Physical characteristics
- • location: Branscomb, California
- • coordinates: 39°36′46″N 123°29′34″W﻿ / ﻿39.61278°N 123.49278°W
- • elevation: 2,500 ft (760 m)
- Mouth: Eel River
- • location: Dyerville/Founders' Grove, California
- • coordinates: 40°21′21″N 123°55′10″W﻿ / ﻿40.35583°N 123.91944°W
- • elevation: 100 ft (30 m)
- Length: 105 mi (169 km)
- Basin size: 689 sq mi (1,780 km^{2})
- • location: USGS gage 11476500, near Miranda, CA, river mile 20
- • average: 1,845 cu ft/s (52.2 m^{3}/s)
- • minimum: 10 cu ft/s (0.28 m^{3}/s)
- • maximum: 199,000 cu ft/s (5,600 m^{3}/s)

Basin features
- • left: Hollow Tree Creek, Bull Creek (California)
- • right: Tenmile Creek (South Fork Eel River), Rattlesnake Creek (California), Cedar Creek (South Fork Eel River), East Branch South Fork Eel River

National Wild and Scenic River
- Designated: January 19, 1981

= South Fork Eel River =

River in north-central California

The South Fork Eel River is the largest tributary of the Eel River in north-central California in the United States. The river flows 105 mi north from Laytonville to Dyerville/Founders' Grove where it joins the Eel River. The South Fork drains a long and narrow portion of the Coast Range of California in parts of Mendocino and Humboldt counties. U.S. Route 101 follows the river for much of its length.

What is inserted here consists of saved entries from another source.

-- ==== Sys2Proof/Machine/Image.lean ====
section
/-! DEFINITION. The context image of CSAVE and CLOAD (R402 to R405). -/
namespace Sys2Proof.Machine

/-- Bytes of an image (R402). -/
def ctxImageLen : Nat := 1441792

/-- Fields at offsets, in rising order, laid out from `pos` to `end_` with zeros between them. -/
def layOut (end_ : Nat) : Nat → List (Nat × List Byte) → List Byte
  | pos, [] => List.replicate (end_ - pos) 0
  | pos, (off, bs) :: r => List.replicate (off - pos) 0 ++ (bs ++ layOut end_ (off + bs.length) r)

/-- Eight bytes of a word. -/
def wordBytes (v : Word) : List Byte := leBytes 8 v.toNat

/-- ESTAT as it reads (R388). -/
def Ctx.estat (k : Ctx) : Word :=
  word (128 * bit k.nodec + 64 * bit k.nores + 2 * bit k.amask + bit (k.pmode = .supervisor))

/-- A ring descriptor as a word (R104). -/
def Ring.code (r : Ring) : Nat := r.first + 2 ^ 5 * r.len + 2 ^ 11 * r.head + 2 ^ 16 * r.fill + 2 ^ 22 * r.rsv

/-- A loop entry's 32 bytes (R403). -/
def LoopEntry.bytes (e : LoopEntry) : List Byte :=
  leBytes 8 (1 + 2 * bit e.repf) ++ leBytes 8 e.start.toNat ++ leBytes 8 e.last.toNat ++
    leBytes 4 e.rem.toNat ++ leBytes 4 e.idx.toNat

/-- The shadow copy fields, one word each in the order of R277 (log entry 34). -/
def CopyDesc.words (d : CopyDesc) : List Nat :=
  [d.src.toNat, d.dst.toNat, bit d.srcf, bit d.dstf] ++ d.cnt ++ d.sstr.map (·.toNat) ++ d.dstr.map (·.toNat) ++
    [d.run, d.mode, d.mpar.toNat, d.aux.toNat, d.bar.toNat, d.flaga.toNat, d.flagv.toNat, d.fscope]

/-- A latch entry (R404). -/
def Latch.bytes : Latch → List Byte
  | .empty => List.replicate 320 0
  | .x w => layOut 320 0 [(0, wordBytes w), (289, [1])]
  | .p w => layOut 320 0 [(0, wordBytes w), (289, [2])]
  | .v r => layOut 320 0 [(0, leBytes 256 r.body.toNat ++ leBytes 32 r.side.toNat), (288, [r.tag.code.setWidth 8, 3])]
  | .tile n => layOut 320 0 [(0, [BitVec.ofNat 8 n]), (289, [4])]

/-- The latches in the order of R404: the M slot has no C latch. -/
def latchOrder : List Nat := (List.range 24).filter (· ≠ 14)

/-- A tag as a byte. -/
def tagByte (f : Fmt) : Byte := f.code.setWidth 8

/-- The header without CHECK (R403). -/
def Ctx.header (k : Ctx) : List Byte :=
  layOut 0x7F8 0 [
    (0x000, [0x43, 0x54, 0x58, 0x00, 0x00, 0x01]),
    (0x008, wordBytes k.pc ++ wordBytes k.wid ++ wordBytes k.argp ++ wordBytes k.trec ++ wordBytes k.cycles),
    (0x030, leBytes 8 (k.asid + 2 ^ 16 * k.job + 2 ^ 24 * k.prio + 2 ^ 26 * bit k.event +
      2 ^ 27 * bit (k.mode = .supervisor) + 2 ^ 28 * (k.rot % 16))),
    (0x038, leBytes 8 (k.widths.foldr (fun w acc => w % 64 + 64 * acc) 0)),
    (0x040, wordBytes k.tcause ++ wordBytes k.taddr ++ leBytes 8 k.tslot ++ wordBytes k.epc ++ wordBytes k.estat),
    (0x068, leBytes 4 k.rngKey.toNat ++ leBytes 4 k.rngCtr.toNat),
    (0x070, leBytes 8 k.rbq.length),
    (0x078, leBytes 8 k.xbad.toNat ++ leBytes 16 k.pbad.toNat),
    (0x090, (List.range 4).flatMap fun i =>
      let d := k.exp.get .none i
      wordBytes d.va ++ leBytes 8 (bit d.valid)),
    (0x0D0, (List.range 8).flatMap fun i => leBytes 4 (k.getRing i).code),
    (0x100, k.loop.reverse.flatMap LoopEntry.bytes),
    (0x1C0, (List.range 64).map fun i => tagByte (k.getV i).tag),
    (0x200, ((List.range 32).map fun i => tagByte (k.getT i).tag) ++ (List.range 8).map fun i => tagByte (k.getA i).tag),
    (0x228, (List.range 8).flatMap fun i => leBytes 4 (k.getA i).bound),
    (0x250, wordBytes k.joinp ++ wordBytes k.ctrl)]

/-- The image after the header (R402). -/
def Ctx.imageBody (k : Ctx) : List Byte :=
  ((List.range 64).flatMap fun i => wordBytes (k.getX i)) ++
  ((List.range 128).flatMap fun i => wordBytes (k.getP i)) ++
  (latchOrder.flatMap fun i => (k.latch.get .empty i).bytes) ++
  List.replicate 64 0 ++
  layOut 512 0 [(0, k.rbq.flatMap fun w => leBytes 64 w.toNat)] ++
  layOut 512 0 [(0, k.shadow.words.flatMap (leBytes 8))] ++
  List.replicate 2304 0 ++
  ((List.range 64).flatMap fun i => leBytes 256 (k.getV i).body.toNat ++ leBytes 32 (k.getV i).side.toNat) ++
  ((List.range 32).flatMap fun i => (List.range 128).flatMap fun r => leBytes 216 ((k.getT i).row r).toNat) ++
  ((List.range 8).flatMap fun i => (List.range 128).flatMap fun r => leBytes 512 ((k.getA i).row r).toNat)

/-- The XOR of the 8-byte words of a list of bytes, at most `fuel` of them. -/
def xorWords : Nat → List Byte → Nat
  | 0, _ => 0
  | fuel + 1, bs => if bs.isEmpty then 0 else ofLeBytes (bs.take 8) ^^^ xorWords fuel (bs.drop 8)

/-- The context image (R402, R403). -/
def Ctx.image (k : Ctx) : List Byte :=
  let h := k.header
  let b := k.imageBody
  h ++ leBytes 8 (xorWords 180224 h ^^^ xorWords 180224 b) ++ b

/-! Reading an image -/

/-- n bytes at an offset, and the number they stand for. -/
def cutBytes (bs : List Byte) (off n : Nat) : List Byte := (bs.drop off).take n
def numOf (bs : List Byte) (off n : Nat) : Nat := ofLeBytes (cutBytes bs off n)

/-- A ring from its word (R104). -/
def Ring.ofCode (n : Nat) : Ring := ⟨n % 32, n / 2 ^ 5 % 64, n / 2 ^ 11 % 32, n / 2 ^ 16 % 64, n / 2 ^ 22 % 64⟩

/-- A descriptor obeys R104 and has no load in flight (R405). -/
def Ring.storable (r : Ring) : Bool :=
  if r.len = 0 then r.head = 0 && r.fill = 0 && r.rsv = 0 else r.first + r.len ≤ 32 && r.head < r.len && r.fill = r.rsv && r.rsv ≤ r.len

/-- A tag read from a byte. -/
def tagOf (b : Byte) : Fmt := (Fmt.ofCode (b.setWidth 6)).getD .poison

/-- A byte is a code that its file may carry (R117). -/
def tagFits (ok : Fmt → Bool) (b : Byte) : Bool :=
  b.toNat < 64 && (match Fmt.ofCode (b.setWidth 6) with
    | some f => ok f
    | none => false)

/-- A latch from its entry; an unknown file reads as empty. -/
def Latch.ofBytes (bs : List Byte) : Latch :=
  match (numOf bs 289 1) with
  | 1 => .x (word (numOf bs 0 8))
  | 2 => .p (word (numOf bs 0 8))
  | 3 => .v ⟨tagOf (bs.getD 288 0), BitVec.ofNat 2048 (numOf bs 0 256), BitVec.ofNat 256 (numOf bs 256 32)⟩
  | 4 => .tile (numOf bs 0 1)
  | _ => .empty

/-- The shadow fields from their words. -/
def CopyDesc.ofBytes (bs : List Byte) : CopyDesc :=
  let w (i : Nat) : Nat := numOf bs (8 * i) 8
  let six (i : Nat) : List (BitVec 40) := (List.range 6).map fun j => BitVec.ofNat 40 (w (i + j))
  { src := word (w 0), dst := word (w 1), srcf := w 2 % 2 = 1, dstf := w 3 % 2 = 1
    cnt := (List.range 6).map fun j => w (4 + j) % 2 ^ 24
    sstr := six 10, dstr := six 16, run := w 22 % 512, mode := w 23 % 16, mpar := BitVec.ofNat 16 (w 24)
    aux := word (w 25), bar := word (w 26), flaga := word (w 27), flagv := word (w 28), fscope := w 29 % 8 }

/-- The loop entries of an image, entry 0 first; none where they are not contiguous from entry 0. -/
def loopOf (bs : List Byte) : Option (List LoopEntry) :=
  let entry (i : Nat) : Option LoopEntry :=
    let o := 0x100 + 32 * i
    if numOf bs o 8 % 2 = 0 then none
    else some ⟨numOf bs o 8 / 2 % 2 = 1, BitVec.ofNat 58 (numOf bs (o + 8) 8), BitVec.ofNat 58 (numOf bs (o + 16) 8),
      BitVec.ofNat 32 (numOf bs (o + 24) 4), BitVec.ofNat 32 (numOf bs (o + 28) 4)⟩
  let es := (List.range 6).map entry
  let live := es.takeWhile (·.isSome)
  if (es.drop live.length).any (·.isSome) then none else some (live.filterMap id)

/-- The context that an image describes; its image is the image itself where no byte is out of place. -/
def Ctx.ofImage (bs : List Byte) : Ctx :=
  let at8 (o : Nat) : Word := word (numOf bs o 8)
  let id_ := numOf bs 0x030 8
  let tagAt (o : Nat) : Fmt := tagOf (bs.getD o 0)
  { Ctx.idle with
    status := .resumable
    pc := at8 0x008 >>> 6 <<< 6
    wid := at8 0x010
    argp := at8 0x018
    trec := at8 0x020
    cycles := at8 0x028
    asid := id_ % 2 ^ 16
    job := id_ / 2 ^ 16 % 64
    prio := id_ / 2 ^ 24 % 4
    event := id_ / 2 ^ 26 % 2 = 1
    mode := if id_ / 2 ^ 27 % 2 = 1 then .supervisor else .user
    rot := id_ / 2 ^ 28 % 16
    widths := (List.range 6).map fun i => numOf bs 0x038 8 / 64 ^ i % 64
    tcause := at8 0x040
    taddr := at8 0x048
    tslot := numOf bs 0x050 8 % 8
    epc := at8 0x058 >>> 6 <<< 6
    nodec := (at8 0x060).getLsbD 7
    nores := (at8 0x060).getLsbD 6
    amask := (at8 0x060).getLsbD 1
    pmode := if (at8 0x060).getLsbD 0 then .supervisor else .user
    rngKey := BitVec.ofNat 32 (numOf bs 0x068 4)
    rngCtr := BitVec.ofNat 32 (numOf bs 0x06C 4)
    rbq := (List.range (min 8 (numOf bs 0x070 8))).map fun i => BitVec.ofNat 512 (numOf bs (0x2B00 + 64 * i) 64)
    xbad := BitVec.ofNat 64 (numOf bs 0x078 8)
    pbad := BitVec.ofNat 128 (numOf bs 0x080 16)
    exp := Sparse.run .none 0 ((List.range 4).map fun i => ⟨numOf bs (0x098 + 16 * i) 8 % 2 = 1, at8 (0x090 + 16 * i)⟩)
    ring := Sparse.run .none 0 ((List.range 8).map fun i => Ring.ofCode (numOf bs (0x0D0 + 4 * i) 4))
    loop := ((loopOf bs).getD []).reverse
    joinp := at8 0x250
    ctrl := at8 0x258
    x := Sparse.run 0 0 ((List.range 64).map fun i => if i = 0 then 0 else at8 (0x800 + 8 * i))
    p := Sparse.run 0 0 ((List.range 128).map fun i => if i = 0 then 0 else at8 (0xA00 + 8 * i))
    latch := Sparse.run .empty 0 ((List.range 24).map fun i =>
      if i = 14 then .empty else Latch.ofBytes (cutBytes bs (0xE00 + 320 * (if i < 14 then i else i - 1)) 320))
    shadow := CopyDesc.ofBytes (cutBytes bs 0x2D00 512)
    v := Sparse.run .zero 0 ((List.range 64).map fun i =>
      ⟨tagAt (0x1C0 + i), BitVec.ofNat 2048 (numOf bs (0x3800 + 288 * i) 256), BitVec.ofNat 256 (numOf bs (0x3900 + 288 * i) 32)⟩)
    t := Sparse.run .zero 0 ((List.range 32).map fun i =>
      ⟨tagAt (0x200 + i), Sparse.run 0 0 ((List.range 128).map fun r => BitVec.ofNat 1728 (numOf bs (0x8000 + 27648 * i + 216 * r) 216))⟩)
    a := Sparse.run .zero 0 ((List.range 8).map fun i =>
      ⟨tagAt (0x220 + i), numOf bs (0x228 + 4 * i) 4 % 2 ^ 24,
        Sparse.run 0 0 ((List.range 128).map fun r => BitVec.ofNat 4096 (numOf bs (0xE0000 + 65536 * i + 512 * r) 512))⟩) }

/-- The bytes of an image that R402 and R403 give as zero, those of a field that its contents never reach among them:
offset and length. -/
def zeroRuns : List (Nat × Nat) :=
  [(0x006, 2), (0x034, 4), (0x03D, 3), (0x042, 2), (0x051, 7), (0x061, 7), (0x071, 7), (0x0F0, 16), (0x248, 8), (0x260, 0x598),
    (0x2AC0, 64), (0x2DF0, 272), (0x2F00, 2304)] ++
  (List.range 4).map (fun i => (0x099 + 16 * i, 7)) ++ (List.range 6).map (fun i => (0x101 + 32 * i, 7)) ++
  (List.range 8).map fun i => (0x22B + 4 * i, 1)

/-- A latched vector's tag is one that vectors may carry (R117). -/
def Latch.tagOk : Latch → Bool
  | .v r => r.tag.inVector
  | _ => true

/-- The checks of CLOAD that depend on the image alone (R405). -/
def imageOk (bs : List Byte) : Bool :=
  cutBytes bs 0 6 = [0x43, 0x54, 0x58, 0x00, 0x00, 0x01] &&
  xorWords 180224 (bs.take 0x7F8) ^^^ xorWords 180224 (bs.drop 0x800) = numOf bs 0x7F8 8 &&
  (zeroRuns.all fun z => (cutBytes bs z.1 z.2).all (· = 0)) &&
  ((List.range 23).all fun i =>
    let l := Latch.ofBytes (cutBytes bs (0xE00 + 320 * i) 320)
    l.bytes = cutBytes bs (0xE00 + 320 * i) 320 && l.tagOk) &&
  (loopOf bs).isSome &&
  (cutBytes bs 0x1C0 64).all (tagFits Fmt.inVector) && (cutBytes bs 0x200 32).all (tagFits Fmt.inTile) &&
  (cutBytes bs 0x220 8).all (tagFits fun f => f.isAcc || f = .poison) &&
  (List.range 8).all (fun i => numOf bs (0x0D0 + 4 * i) 4 < 2 ^ 28 && (Ring.ofCode (numOf bs (0x0D0 + 4 * i) 4)).storable) &&
  (Ctx.ofImage bs).mode = .user

end Sys2Proof.Machine
end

The Kai Pomo, a branch of the Pomo people, once lived in the upper portion of the watershed. Before industrial development in the 1800s, many native tribes relied on the river's abundant runs of salmon and steelhead. In the 1920s, a private company built the Benbow Dam, blocking fish migration to a large area of the basin.

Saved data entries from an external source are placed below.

/-- A loop of LEN bundles with a count (R84). -/
def State.openLoop (t : State) (count : BitVec 32) (len : Nat) : State :=
  if count = 0 then t.goTo (t.here + word (64 * (len + 1)))
  else
    let start := bundleOf t.here + 1
    t.pushLoop ⟨false, start, start + BitVec.ofNat 58 (len - 1), count, 0⟩

/-- LOOP (R84). -/
def execLoop (f : SI) (s : State) : Out :=
  let a := opReg .x f.a.toNat
  s.anchored [a] [] fun t => t.openLoop ((s.srcX a).setWidth 32) (f.u % 65536)

/-- LOOPI (R84, R143). -/
def execLoopi (f : SI) (s : State) : Out :=
  s.anchored [] [] fun t => t.openLoop (BitVec.ofNat 32 (f.u / 65536)) (f.u % 65536)

/-- LBRK (R144). -/
def execLbrk (f : SR) (s : State) : Out :=
  let n := f.fn9.toNat % 8
  s.anchored [] [] fun t =>
    match s.issue.pre.loop[n - 1]? with
    | none => t.raise 0x0A 0
    | some e => (t.goTo (bundleVA (e.last + 1))).modCur fun k => { k with loop := s.issue.pre.loop.drop n }

/-- LIDX (R145). -/
def execLidx (f : SR) (s : State) : Out :=
  let v : BitVec 32 := match s.issue.pre.loop[f.fn9.toNat % 8]? with
    | none => 0
    | some e => if f.fn9.getLsbD 3 then e.rem else e.idx
  s.anchored [] [.x f.d.toNat] fun t => t.putX f.d.toNat (v.setWidth 64)

/-- The top entry is the repeat of the bundle at an address. -/
def Ctx.repeating (k : Ctx) (pc : Word) : Bool :=
  match k.loop.head? with
  | some e => e.repf && e.start = bundleOf pc
  | none => false

/-- B of a REP (R146). -/
def repBody (f : SI) : Nat := f.u / 4096 % 16 + 1

/-- The strides of a REP (R146). -/
def repStride (f : SI) (j : Nat) : Word :=
  sextWord 6 (f.u / (if j = 0 then 64 else 1) % 64) <<< (f.fn5.toNat % 16)

/-- REP: the first issue pushes the repeat; later issues of the bundle repeat its other slots (R88). -/
def execRep (f : SI) (s : State) : Out :=
  if s.issue.pre.repeating s.here then .next s
  else
    s.anchored [opReg .x f.d.toNat, opReg .x f.a.toNat] [] fun t =>
      if !finderCapable s.issue.core then t.raise 0x0A 0
      else
        let start := bundleOf s.here
        t.pushLoop ⟨true, start, start + BitVec.ofNat 58 (repBody f - 1), BitVec.ofNat 32 (f.u / 65536), 0⟩

/-! Yield, park, events (R151, R152) -/

/-- What becomes of the task when the bundle commits. -/
def State.thenDo (t : State) (a : After) : State := { t with issue := { t.issue with after := a } }

/-- YIELD (R151). -/
def execYield (s : State) : Out := s.anchored [] [] fun t => t.thenDo .yield

/-- PARK (R152). -/
def execPark (s : State) : Out := s.anchored [] [] fun t => t.thenDo .park

/-- EVT, wake form (R152). -/
def execEvt (f : SI) (s : State) : Out :=
  let a := opReg .x f.a.toNat
  let v := s.srcX a
  let k := s.issue.pre
  s.anchored [a] [] fun t =>
    if bits v 9 55 ≠ 0 then t.raise 0x0F 0
    else
      { t with fabric := { t.fabric with
          events := t.fabric.events ++ [(t.fabric.nextItem, bits v 0 8, bits v 8 1, k.job, decide (k.mode = .supervisor))]
          nextItem := t.fabric.nextItem + 1 } }

/-- Records of the trace ring (R429). -/
def Pkg.traceSize (p : Pkg) : Nat := 2 ^ (p.trcSz + 7)

/-- A trace record written, or dropped while tracing is off or the core's previous record is still being
written, which is left open (R152, R429). -/
def State.trace (t : State) (c : Nat) (record : BitVec 256) : State :=
  let drop (t : State) : State := { t with pkg := { t.pkg with trcdrop := t.pkg.trcdrop + 1 } }
  if !t.pkg.trcEn then drop t
  else
    let busy := (t.core c).tracing && Config.freeBool t.free
    let t := if (t.core c).tracing then t.useFree.2 else t
    if busy then drop t
    else
      let n := t.pkg.trchead.toNat % t.pkg.traceSize
      let t := t.putNum 256 (bits t.pkg.trcbase 12 40 * 4096 + 32 * n) 32 record.toNat
      let t := { t with pkg := { t.pkg with trchead := t.pkg.trchead + 1 } }
      let t := t.modCore c fun k => { k with tracing := true }
      if n + 1 = t.pkg.traceSize then t.signal 1028 else t

/-- EVT.tr (R152). -/
def execEvtTr (f : SI) (s : State) : Out :=
  let a := opReg .x f.a.toNat
  let k := s.issue.pre
  let c := s.issue.core
  s.anchored [a] [] fun t =>
    t.trace c (Config.traceRecord (t.siderealOn (dieOf c)) c s.issue.bank k.job (k.wid.setWidth 32) f.imm (s.srcX a))

/-! Weight handles (R153) -/

/-- The handle that a register names, and its state for the task's job. -/
def State.handleOf (s : State) (f : SR) : Nat × HState :=
  let h := (s.srcX (opA .x f)).toNat % 4096
  (h, s.handleState s.issue.pre.job h)

/-- WHWAIT (R153). -/
def execWhwait (f : SR) (s : State) : Out :=
  let (h, st) := s.handleOf f
  s.anchored [opA .x f] [] fun t =>
    match st with
    | .free => t.raise 0x11 (word h)
    | .error => t.raise 0x11 (word h)
    | .pending => t.parkFor (.handle h)
    | .ready => t

/-- The number that WHTEST gives a state (R153). -/
def HState.number : HState → Nat
  | .free => 0
  | .pending => 1
  | .ready => 2
  | .error => 3

/-- WHTEST (R153). -/
def execWhtest (f : SR) (s : State) : Out :=
  s.anchored [opA .x f] [.x f.d.toNat] fun t => t.putX f.d.toNat (word (s.handleOf f).2.number)

/-! Transaction barriers (R154 to R156) -/

/-- A barrier (R154). -/
structure Barrier where
  phase : Nat
  pending : Nat
  init : Nat
  sectors : Nat
  err : Bool
  deriving DecidableEq, Repr

/-- A barrier from its 16 bytes. -/
def Barrier.ofNat (n : Nat) : Barrier :=
  ⟨n % 16, n / 2 ^ 4 % 2 ^ 20, n / 2 ^ 24 % 2 ^ 20, n / 2 ^ 44 % 2 ^ 40, n / 2 ^ 84 % 2 = 1⟩

/-- The 16 bytes of a barrier; bits [127:85] are zero. -/
def Barrier.toNat (b : Barrier) : Nat :=
  b.phase + 2 ^ 4 * b.pending + 2 ^ 24 * b.init + 2 ^ 44 * b.sectors + 2 ^ 84 * bit b.err

/-- flipcheck (R155). -/
def Barrier.flip (b : Barrier) : Barrier :=
  if b.pending = 0 ∧ b.sectors = 0 then { b with phase := (b.phase + 1) % 16, pending := b.init } else b

/-- binit (R155). -/
def Barrier.fresh (n : Nat) : Barrier := ⟨0, n, n, 0, false⟩

/-- bexp: a signed number of sectors more, modulo 2^40 (R155). -/
def Barrier.expect (b : Barrier) (n : Int) : Barrier :=
  { b with sectors := ((b.sectors + n) % 2 ^ 40).toNat }.flip

/-- barv (R155). -/
def Barrier.arrive (b : Barrier) (n : Int) : Barrier :=
  let b := { b with sectors := ((b.sectors + n) % 2 ^ 40).toNat }
  (if b.pending = 0 then { b with err := true } else { b with pending := b.pending - 1 }).flip

/-- BWAIT's result (R156). -/
def Barrier.result (b : Barrier) : Nat := 16 * bit b.err + b.phase

/-- The barrier at a key. -/
def State.barrier (s : State) (key : Nat) : Barrier := Barrier.ofNat (s.numAt key 16)

/-- A barrier written by its owner's LDM. -/
def State.setBarrier (s : State) (writer key : Nat) (b : Barrier) : State := s.putNum writer key 16 b.toNat

/-- The key of a barrier, or the fault of an address that names none (R154). -/
def State.barrierKey (s : State) (g : Agent) (va : Word) : Except Nat Nat :=
  if bits va 48 16 = 0xFF || bits va 48 16 = 0xFE then
    match (s.place g {} va 16).1 with
    | .ok key => .ok key
    | .error x => .error x.cause
  else .error 8

/-- The checks of a barrier instruction: alignment, its own bounds, then the address (R154, R259). -/
def State.barrierOp (t : State) (kind : Nat) (va : Word) (ok : Bool) (k : Nat → State → State) : State :=
  if misaligned va 16 then t.raise 0x0E va
  else if !ok then t.raise 0x0F 0
  else
    match t.barrierKey t.me va with
    | .error c => t.raiseFault c kind va 0
    | .ok key =>
      if t.imageBefore [(key, 16)] || t.behindOwn [(key, 16)] then t.holdFor none
      else if t.storesFirst [(key, 16)] then t.afterStores false (k key)
      else k key t

/-- BINIT (R155). -/
def execBinit (f : SR) (s : State) : Out :=
  let n := (s.srcX (opB .x f)).toNat % 2 ^ 20
  s.anchored [opA .x f, opB .x f] [] fun t =>
    t.barrierOp 2 (s.srcX (opA .x f)) (n ≠ 0) fun key t => t.setBarrier t.issue.core key (.fresh n)

/-- A signed number of sectors that BEXP and BARV accept (R155). -/
def sectorsOk (v : Word) : Bool := -(2 ^ 39 : Int) ≤ v.toInt && v.toInt < 2 ^ 39

/-- BEXP (R155). -/
def execBexp (f : SR) (s : State) : Out :=
  let n := s.srcX (opB .x f)
  s.anchored [opA .x f, opB .x f] [] fun t =>
    t.barrierOp 2 (s.srcX (opA .x f)) (sectorsOk n) fun key t =>
      t.setBarrier t.issue.core key ((t.barrier key).expect n.toInt)

/-- BARV: a release of the task's earlier accesses, then the arrival; a number of sectors outside 40 bits
counts modulo 2^40 (R155). -/
def execBarv (f : SR) (s : State) : Out :=
  s.anchored [opA .x f, opB .x f] [] fun t =>
    t.barrierOp 2 (s.srcX (opA .x f)) true fun key t =>
      t.afterStores true fun t =>
        t.setBarrier t.issue.core key ((t.barrier key).arrive (s.srcX (opB .x f)).toInt)

/-- x n written by a read; uncorrectable data poisons it (R260). -/
def State.putRead (t : State) (n : Nat) (v : Word) (bad : Bool) : State :=
  t.modCur fun k => if bad then (k.setX n v).spoilX n else k.setX n v

/-- BWAIT (R156). -/
def execBwait (f : SR) (s : State) : Out :=
  let phase := (s.srcX (opB .x f)).toNat % 16
  s.anchored [opA .x f, opB .x f] [.x f.d.toNat] fun t =>
    t.barrierOp 1 (s.srcX (opA .x f)) true fun key t =>
      let b := t.barrier key
      let bad := anyBad t.bad key 16
      if b.phase ≠ phase || bad then t.putRead f.d.toNat (word b.result) bad
      else t.holdFor (some (.barrier key phase))

/-- BTEST (R156). -/
def execBtest (f : SR) (s : State) : Out :=
  let phase := (s.srcX (opB .x f)).toNat % 16
  s.anchored [opA .x f, opB .x f] [.x f.d.toNat] fun t =>
    t.barrierOp 1 (s.srcX (opA .x f)) true fun key t =>
      let b := t.barrier key
      t.putRead f.d.toNat (word (b.result + 256 * bit (b.phase ≠ phase))) (anyBad t.bad key 16)

/-- The phase that BWANY expects of barrier j (R156). -/
def expectedPhase (v : Word) (j : Nat) : Nat := bits v (4 * j) 4

/-- The keys of n consecutive barriers, or the first address that names none and its fault. -/
def State.barrierKeys (s : State) (va : Word) : Nat → Nat → List Nat → Except (Nat × Word) (List Nat)
  | 0, _, ks => .ok ks.reverse
  | n + 1, i, ks =>
    let a := va + word (16 * i)
    match s.barrierKey s.me a with
    | .error c => .error (c, a)
    | .ok key => s.barrierKeys va n (i + 1) (key :: ks)

/-- The first barrier, in rotation from ROT, whose phase differs (R156). -/
def State.flipped (s : State) (keys : List Nat) (phases : Word) (rot : Nat) : Option (Nat × Nat) :=
  let n := keys.length
  (((List.range n).map fun i => (rot + i) % n).map fun j => (j, keys.getD j 0)).find? fun e =>
    (s.barrier e.2).phase ≠ expectedPhase phases e.1 || anyBad s.bad e.2 16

The South Fork is designated as a National Wild and Scenic River from the confluence of Section Four Creek to the mouth.

==Course==
The South Fork Eel River begins near Iron Mountain in western Mendocino County, at an elevation of 2500 ft. Its headwaters are near that of the Ten Mile River to the south. Dropping off the high plateau where it begins, the South Fork winds north and bends southwest through a steep and narrow canyon. Longvale, California is a few miles to the east of the headwaters, while Laytonville, California is closer, only about 1 mi to the north. It is not long after its headwaters that Branscomb Road drops into the South Fork Eel's canyon from the north, paralleling the river. Almost 1 mi past this point, it receives its first significant tributary, Section Four Creek, on the left bank. Although it is not a large creek, only about 2.5 mi long, it denotes the start of the National Wild and Scenic River section of the South Fork. The river meanders swiftly west and turns west-northwest, passing Branscomb, California. Near the city, it receives Rock Creek on the right and Redwood Creek on the left. These two stream names are a common occurrence throughout the South Fork's watershed. Afterwards, it receives its first significant tributary, Tenmile Creek, on the right bank. Tenmile Creek begins in another section of the Coast Range, separated from the South Fork Eel River by two sub-ranges. The creek begins in the easternmost of these two sub-ranges. It then flows west, cutting a water gap through the western subrange, and spills into the South Fork. The creek is about 21 mi long, despite the name.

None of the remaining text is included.